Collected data
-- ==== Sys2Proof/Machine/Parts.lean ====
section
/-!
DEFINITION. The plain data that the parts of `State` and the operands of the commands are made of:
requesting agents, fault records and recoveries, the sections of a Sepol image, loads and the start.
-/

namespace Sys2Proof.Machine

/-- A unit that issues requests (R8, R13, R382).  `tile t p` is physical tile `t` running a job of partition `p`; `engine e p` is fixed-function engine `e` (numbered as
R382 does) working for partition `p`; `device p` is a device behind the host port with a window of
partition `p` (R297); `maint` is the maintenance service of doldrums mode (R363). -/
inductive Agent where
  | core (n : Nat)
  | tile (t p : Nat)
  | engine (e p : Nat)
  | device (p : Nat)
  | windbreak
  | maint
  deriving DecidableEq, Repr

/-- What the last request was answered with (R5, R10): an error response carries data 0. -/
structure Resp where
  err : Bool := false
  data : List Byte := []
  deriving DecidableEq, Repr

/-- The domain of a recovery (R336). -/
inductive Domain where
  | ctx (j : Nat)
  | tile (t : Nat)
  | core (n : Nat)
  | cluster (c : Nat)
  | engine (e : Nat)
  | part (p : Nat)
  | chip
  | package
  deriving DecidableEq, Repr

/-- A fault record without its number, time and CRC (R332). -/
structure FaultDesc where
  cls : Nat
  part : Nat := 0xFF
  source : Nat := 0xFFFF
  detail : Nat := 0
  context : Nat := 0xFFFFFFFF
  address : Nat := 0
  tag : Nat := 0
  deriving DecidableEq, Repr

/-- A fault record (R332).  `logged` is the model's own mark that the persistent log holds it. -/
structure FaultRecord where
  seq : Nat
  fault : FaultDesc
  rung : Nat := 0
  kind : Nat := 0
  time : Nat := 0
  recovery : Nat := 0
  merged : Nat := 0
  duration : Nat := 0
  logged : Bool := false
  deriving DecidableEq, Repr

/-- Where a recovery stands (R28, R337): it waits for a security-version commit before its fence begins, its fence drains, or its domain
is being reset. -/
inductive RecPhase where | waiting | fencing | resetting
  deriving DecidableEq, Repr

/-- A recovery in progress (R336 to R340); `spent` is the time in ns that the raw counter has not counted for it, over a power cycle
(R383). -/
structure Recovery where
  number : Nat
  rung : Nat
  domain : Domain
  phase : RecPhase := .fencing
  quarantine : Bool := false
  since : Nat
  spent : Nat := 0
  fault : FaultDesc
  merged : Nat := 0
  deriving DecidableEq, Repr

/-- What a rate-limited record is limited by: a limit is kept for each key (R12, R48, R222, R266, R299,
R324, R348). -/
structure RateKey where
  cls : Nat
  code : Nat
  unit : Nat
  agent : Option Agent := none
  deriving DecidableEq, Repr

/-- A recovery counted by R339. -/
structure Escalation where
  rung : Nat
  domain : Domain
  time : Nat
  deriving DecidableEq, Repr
==
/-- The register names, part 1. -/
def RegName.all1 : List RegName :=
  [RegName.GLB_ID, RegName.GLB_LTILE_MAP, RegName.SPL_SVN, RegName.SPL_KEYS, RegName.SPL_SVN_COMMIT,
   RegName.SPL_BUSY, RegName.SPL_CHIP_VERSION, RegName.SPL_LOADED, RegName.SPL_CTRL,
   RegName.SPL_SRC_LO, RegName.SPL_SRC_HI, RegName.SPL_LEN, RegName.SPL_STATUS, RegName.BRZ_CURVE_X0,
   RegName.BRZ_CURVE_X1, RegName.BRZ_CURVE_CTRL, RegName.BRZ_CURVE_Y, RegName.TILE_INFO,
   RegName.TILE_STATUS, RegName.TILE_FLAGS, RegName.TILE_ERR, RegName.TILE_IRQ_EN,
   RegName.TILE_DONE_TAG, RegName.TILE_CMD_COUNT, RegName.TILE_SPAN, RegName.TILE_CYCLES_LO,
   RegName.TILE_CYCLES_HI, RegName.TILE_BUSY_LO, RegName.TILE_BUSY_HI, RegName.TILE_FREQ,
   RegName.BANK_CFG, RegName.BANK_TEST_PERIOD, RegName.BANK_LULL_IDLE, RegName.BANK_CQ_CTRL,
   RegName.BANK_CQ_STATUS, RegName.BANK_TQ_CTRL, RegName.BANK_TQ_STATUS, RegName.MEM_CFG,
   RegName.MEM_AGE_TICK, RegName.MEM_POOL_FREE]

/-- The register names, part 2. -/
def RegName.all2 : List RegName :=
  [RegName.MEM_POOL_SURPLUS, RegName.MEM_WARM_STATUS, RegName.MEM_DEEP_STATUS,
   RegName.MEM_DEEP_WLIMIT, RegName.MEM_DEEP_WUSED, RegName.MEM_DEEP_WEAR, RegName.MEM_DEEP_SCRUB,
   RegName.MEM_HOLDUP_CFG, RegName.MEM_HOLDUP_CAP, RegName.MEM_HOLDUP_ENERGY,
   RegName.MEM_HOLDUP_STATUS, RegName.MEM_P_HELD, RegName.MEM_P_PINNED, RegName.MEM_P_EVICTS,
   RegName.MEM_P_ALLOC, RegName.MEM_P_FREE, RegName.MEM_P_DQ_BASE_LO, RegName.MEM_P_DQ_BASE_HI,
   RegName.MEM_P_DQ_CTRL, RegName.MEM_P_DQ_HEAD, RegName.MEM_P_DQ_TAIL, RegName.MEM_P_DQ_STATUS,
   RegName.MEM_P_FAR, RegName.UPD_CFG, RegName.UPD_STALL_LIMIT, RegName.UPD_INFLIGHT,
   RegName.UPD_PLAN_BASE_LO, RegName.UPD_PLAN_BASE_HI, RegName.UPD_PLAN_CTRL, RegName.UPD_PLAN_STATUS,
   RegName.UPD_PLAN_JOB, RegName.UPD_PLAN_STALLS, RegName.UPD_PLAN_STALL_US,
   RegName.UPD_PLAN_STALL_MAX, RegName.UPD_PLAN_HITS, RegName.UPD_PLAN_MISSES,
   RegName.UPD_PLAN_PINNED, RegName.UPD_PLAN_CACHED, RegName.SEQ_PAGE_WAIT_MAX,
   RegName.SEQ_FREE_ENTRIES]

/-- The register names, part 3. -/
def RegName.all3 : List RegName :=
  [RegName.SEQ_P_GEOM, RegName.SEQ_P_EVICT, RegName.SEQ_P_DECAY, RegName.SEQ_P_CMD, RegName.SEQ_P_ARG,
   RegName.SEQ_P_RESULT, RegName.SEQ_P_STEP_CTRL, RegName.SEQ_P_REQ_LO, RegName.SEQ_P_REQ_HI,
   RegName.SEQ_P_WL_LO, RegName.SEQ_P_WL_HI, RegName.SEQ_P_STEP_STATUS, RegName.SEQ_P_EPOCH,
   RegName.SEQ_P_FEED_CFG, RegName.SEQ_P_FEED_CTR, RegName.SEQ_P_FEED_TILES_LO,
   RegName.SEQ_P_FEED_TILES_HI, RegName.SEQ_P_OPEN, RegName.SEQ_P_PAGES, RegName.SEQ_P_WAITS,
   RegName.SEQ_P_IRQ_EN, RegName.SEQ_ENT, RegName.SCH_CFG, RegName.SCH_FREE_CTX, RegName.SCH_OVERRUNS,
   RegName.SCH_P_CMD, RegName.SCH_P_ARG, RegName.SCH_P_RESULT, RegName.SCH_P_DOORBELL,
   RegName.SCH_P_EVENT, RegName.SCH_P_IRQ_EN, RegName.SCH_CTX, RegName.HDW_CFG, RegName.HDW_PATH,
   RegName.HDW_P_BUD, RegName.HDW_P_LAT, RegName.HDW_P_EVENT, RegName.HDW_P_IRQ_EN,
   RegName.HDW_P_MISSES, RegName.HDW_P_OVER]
--
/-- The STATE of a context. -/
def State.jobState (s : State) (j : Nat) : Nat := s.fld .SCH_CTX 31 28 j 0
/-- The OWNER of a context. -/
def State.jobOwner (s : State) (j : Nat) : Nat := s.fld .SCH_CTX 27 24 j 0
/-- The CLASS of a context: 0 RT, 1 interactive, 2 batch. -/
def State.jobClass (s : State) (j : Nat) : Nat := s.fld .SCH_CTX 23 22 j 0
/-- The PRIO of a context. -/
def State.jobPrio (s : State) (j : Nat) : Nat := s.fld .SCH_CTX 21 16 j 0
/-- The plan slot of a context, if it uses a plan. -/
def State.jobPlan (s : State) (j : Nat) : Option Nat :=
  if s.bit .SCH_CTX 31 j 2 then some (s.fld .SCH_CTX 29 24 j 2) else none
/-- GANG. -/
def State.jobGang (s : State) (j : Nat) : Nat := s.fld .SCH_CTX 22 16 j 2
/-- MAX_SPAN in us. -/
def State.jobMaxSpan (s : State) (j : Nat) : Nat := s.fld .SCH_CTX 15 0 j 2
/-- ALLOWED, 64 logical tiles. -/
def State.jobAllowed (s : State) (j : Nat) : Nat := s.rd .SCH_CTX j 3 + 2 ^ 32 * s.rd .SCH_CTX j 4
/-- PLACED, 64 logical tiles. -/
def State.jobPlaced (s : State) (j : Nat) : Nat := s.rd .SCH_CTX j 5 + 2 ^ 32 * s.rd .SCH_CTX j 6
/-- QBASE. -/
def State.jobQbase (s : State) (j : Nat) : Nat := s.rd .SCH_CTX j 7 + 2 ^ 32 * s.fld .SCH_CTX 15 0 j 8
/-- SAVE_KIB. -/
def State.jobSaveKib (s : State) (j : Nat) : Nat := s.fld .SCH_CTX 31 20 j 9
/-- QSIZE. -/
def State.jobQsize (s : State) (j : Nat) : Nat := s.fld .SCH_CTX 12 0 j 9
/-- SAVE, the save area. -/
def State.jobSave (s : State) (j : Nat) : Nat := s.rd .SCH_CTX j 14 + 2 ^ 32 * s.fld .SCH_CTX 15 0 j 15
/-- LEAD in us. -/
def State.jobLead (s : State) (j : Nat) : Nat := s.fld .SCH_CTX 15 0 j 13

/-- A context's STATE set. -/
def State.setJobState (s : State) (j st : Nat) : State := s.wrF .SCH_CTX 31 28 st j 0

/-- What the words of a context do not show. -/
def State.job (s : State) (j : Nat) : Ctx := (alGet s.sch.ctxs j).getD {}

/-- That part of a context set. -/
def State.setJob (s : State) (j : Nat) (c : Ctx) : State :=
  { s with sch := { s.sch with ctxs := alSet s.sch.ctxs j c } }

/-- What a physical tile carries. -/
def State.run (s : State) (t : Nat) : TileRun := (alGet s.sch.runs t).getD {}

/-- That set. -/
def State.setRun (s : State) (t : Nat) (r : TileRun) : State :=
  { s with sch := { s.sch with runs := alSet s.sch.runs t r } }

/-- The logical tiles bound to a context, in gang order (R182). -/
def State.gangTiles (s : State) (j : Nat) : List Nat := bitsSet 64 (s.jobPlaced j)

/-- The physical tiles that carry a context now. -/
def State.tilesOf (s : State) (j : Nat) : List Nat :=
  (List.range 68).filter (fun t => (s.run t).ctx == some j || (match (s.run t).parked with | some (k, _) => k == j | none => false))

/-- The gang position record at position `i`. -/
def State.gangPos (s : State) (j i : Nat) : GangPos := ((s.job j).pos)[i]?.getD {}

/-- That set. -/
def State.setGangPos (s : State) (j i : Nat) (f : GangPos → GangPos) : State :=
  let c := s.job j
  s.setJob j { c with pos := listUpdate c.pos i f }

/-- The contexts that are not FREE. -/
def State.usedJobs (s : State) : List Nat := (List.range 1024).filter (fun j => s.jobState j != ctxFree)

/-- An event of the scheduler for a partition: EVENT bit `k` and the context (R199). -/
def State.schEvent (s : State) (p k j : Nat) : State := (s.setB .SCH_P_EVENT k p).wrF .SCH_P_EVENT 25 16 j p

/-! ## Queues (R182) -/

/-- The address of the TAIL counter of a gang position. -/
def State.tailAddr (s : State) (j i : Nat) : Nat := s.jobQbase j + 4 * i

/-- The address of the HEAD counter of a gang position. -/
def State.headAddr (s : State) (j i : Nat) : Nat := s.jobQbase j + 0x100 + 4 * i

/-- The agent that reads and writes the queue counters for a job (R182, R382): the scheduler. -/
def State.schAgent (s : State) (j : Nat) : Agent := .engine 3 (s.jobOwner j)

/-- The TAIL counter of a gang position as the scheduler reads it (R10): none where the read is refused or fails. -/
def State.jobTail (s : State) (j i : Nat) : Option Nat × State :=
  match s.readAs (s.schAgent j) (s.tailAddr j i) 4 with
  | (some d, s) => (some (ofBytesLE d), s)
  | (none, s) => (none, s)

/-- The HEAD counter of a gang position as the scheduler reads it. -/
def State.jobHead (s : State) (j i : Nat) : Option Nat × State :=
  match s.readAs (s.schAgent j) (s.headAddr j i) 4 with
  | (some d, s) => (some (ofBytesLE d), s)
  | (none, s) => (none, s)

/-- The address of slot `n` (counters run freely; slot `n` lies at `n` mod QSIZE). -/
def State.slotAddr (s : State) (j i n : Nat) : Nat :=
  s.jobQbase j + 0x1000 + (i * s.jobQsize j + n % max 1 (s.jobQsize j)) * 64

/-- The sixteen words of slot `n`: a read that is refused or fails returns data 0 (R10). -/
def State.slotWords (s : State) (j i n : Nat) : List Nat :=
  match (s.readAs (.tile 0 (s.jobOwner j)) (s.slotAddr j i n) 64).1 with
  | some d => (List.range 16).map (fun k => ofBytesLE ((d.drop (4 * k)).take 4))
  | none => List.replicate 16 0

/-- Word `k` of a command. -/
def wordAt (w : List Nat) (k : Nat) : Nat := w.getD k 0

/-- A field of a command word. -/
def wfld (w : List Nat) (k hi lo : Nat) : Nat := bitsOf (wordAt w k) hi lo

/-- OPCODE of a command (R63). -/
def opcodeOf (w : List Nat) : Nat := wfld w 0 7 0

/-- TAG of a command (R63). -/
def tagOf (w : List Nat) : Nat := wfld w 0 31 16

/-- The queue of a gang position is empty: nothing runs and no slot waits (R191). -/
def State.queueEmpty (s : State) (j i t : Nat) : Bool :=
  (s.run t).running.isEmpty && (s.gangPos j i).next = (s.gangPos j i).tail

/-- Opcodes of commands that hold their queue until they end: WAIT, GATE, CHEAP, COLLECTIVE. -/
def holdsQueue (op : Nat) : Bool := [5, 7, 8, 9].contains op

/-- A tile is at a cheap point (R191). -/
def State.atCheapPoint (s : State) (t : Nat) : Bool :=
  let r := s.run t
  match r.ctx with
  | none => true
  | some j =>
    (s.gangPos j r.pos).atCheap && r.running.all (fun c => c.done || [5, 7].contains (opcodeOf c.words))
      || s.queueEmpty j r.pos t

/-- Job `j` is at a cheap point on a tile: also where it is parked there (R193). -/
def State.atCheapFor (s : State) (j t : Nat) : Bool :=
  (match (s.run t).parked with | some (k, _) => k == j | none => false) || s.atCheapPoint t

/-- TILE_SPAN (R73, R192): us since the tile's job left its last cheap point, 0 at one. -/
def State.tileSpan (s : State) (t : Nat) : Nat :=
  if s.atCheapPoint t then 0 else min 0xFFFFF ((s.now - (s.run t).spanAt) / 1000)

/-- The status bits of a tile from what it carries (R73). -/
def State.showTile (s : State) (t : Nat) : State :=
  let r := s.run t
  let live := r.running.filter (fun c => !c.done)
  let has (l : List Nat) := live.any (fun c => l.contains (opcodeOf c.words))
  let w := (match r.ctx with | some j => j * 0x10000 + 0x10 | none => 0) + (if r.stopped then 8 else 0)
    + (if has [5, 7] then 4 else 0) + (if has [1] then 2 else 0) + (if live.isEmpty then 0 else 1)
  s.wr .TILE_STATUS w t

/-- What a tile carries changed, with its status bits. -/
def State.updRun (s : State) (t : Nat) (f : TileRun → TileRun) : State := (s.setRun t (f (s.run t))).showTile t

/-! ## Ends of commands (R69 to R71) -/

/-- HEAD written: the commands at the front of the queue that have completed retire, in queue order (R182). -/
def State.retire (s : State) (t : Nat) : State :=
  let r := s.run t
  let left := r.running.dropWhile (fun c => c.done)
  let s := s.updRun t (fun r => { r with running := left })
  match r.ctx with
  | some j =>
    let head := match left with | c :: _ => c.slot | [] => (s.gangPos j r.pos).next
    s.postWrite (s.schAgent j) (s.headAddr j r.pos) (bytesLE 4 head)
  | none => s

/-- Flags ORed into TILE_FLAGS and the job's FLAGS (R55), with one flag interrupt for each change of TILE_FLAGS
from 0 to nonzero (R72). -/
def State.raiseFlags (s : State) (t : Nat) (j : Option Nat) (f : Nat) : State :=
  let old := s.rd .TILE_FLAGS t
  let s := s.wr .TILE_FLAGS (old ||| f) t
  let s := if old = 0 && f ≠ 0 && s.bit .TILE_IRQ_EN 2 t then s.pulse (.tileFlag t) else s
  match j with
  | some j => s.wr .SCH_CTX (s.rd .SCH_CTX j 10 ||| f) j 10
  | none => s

- What the task asks:
The required output is every line above from the one with "-- ==== Sys2Proof/Machine/Parts.lean" down to the one with "or its domain", restated word for word, ends included.

- Reply:
-- ==== Sys2Proof/Machine/Parts.lean ====
section
/-!
DEFINITION. The plain data that the parts of `State` and the operands of the commands are made of:
requesting agents, fault records and recoveries, the sections of a Sepol image, loads and the start.
-/

namespace Sys2Proof.Machine

/-- A unit that issues requests (R8, R13, R382).  `tile t p` is physical tile `t` running a job of partition `p`; `engine e p` is fixed-function engine `e` (numbered as
R382 does) working for partition `p`; `device p` is a device behind the host port with a window of
partition `p` (R297); `maint` is the maintenance service of doldrums mode (R363). -/
inductive Agent where
  | core (n : Nat)
  | tile (t p : Nat)
  | engine (e p : Nat)
  | device (p : Nat)
  | windbreak
  | maint
  deriving DecidableEq, Repr

/-- What the last request was answered with (R5, R10): an error response carries data 0. -/
structure Resp where
  err : Bool := false
  data : List Byte := []
  deriving DecidableEq, Repr

/-- The domain of a recovery (R336). -/
inductive Domain where
  | ctx (j : Nat)
  | tile (t : Nat)
  | core (n : Nat)
  | cluster (c : Nat)
  | engine (e : Nat)
  | part (p : Nat)
  | chip
  | package
  deriving DecidableEq, Repr

/-- A fault record without its number, time and CRC (R332). -/
structure FaultDesc where
  cls : Nat
  part : Nat := 0xFF
  source : Nat := 0xFFFF
  detail : Nat := 0
  context : Nat := 0xFFFFFFFF
  address : Nat := 0
  tag : Nat := 0
  deriving DecidableEq, Repr

/-- A fault record (R332).  `logged` is the model's own mark that the persistent log holds it. -/
structure FaultRecord where
  seq : Nat
  fault : FaultDesc
  rung : Nat := 0
  kind : Nat := 0
  time : Nat := 0
  recovery : Nat := 0
  merged : Nat := 0
  duration : Nat := 0
  logged : Bool := false
  deriving DecidableEq, Repr

/-- Where a recovery stands (R28, R337): it waits for a security-version commit before its fence begins, its fence drains, or its domain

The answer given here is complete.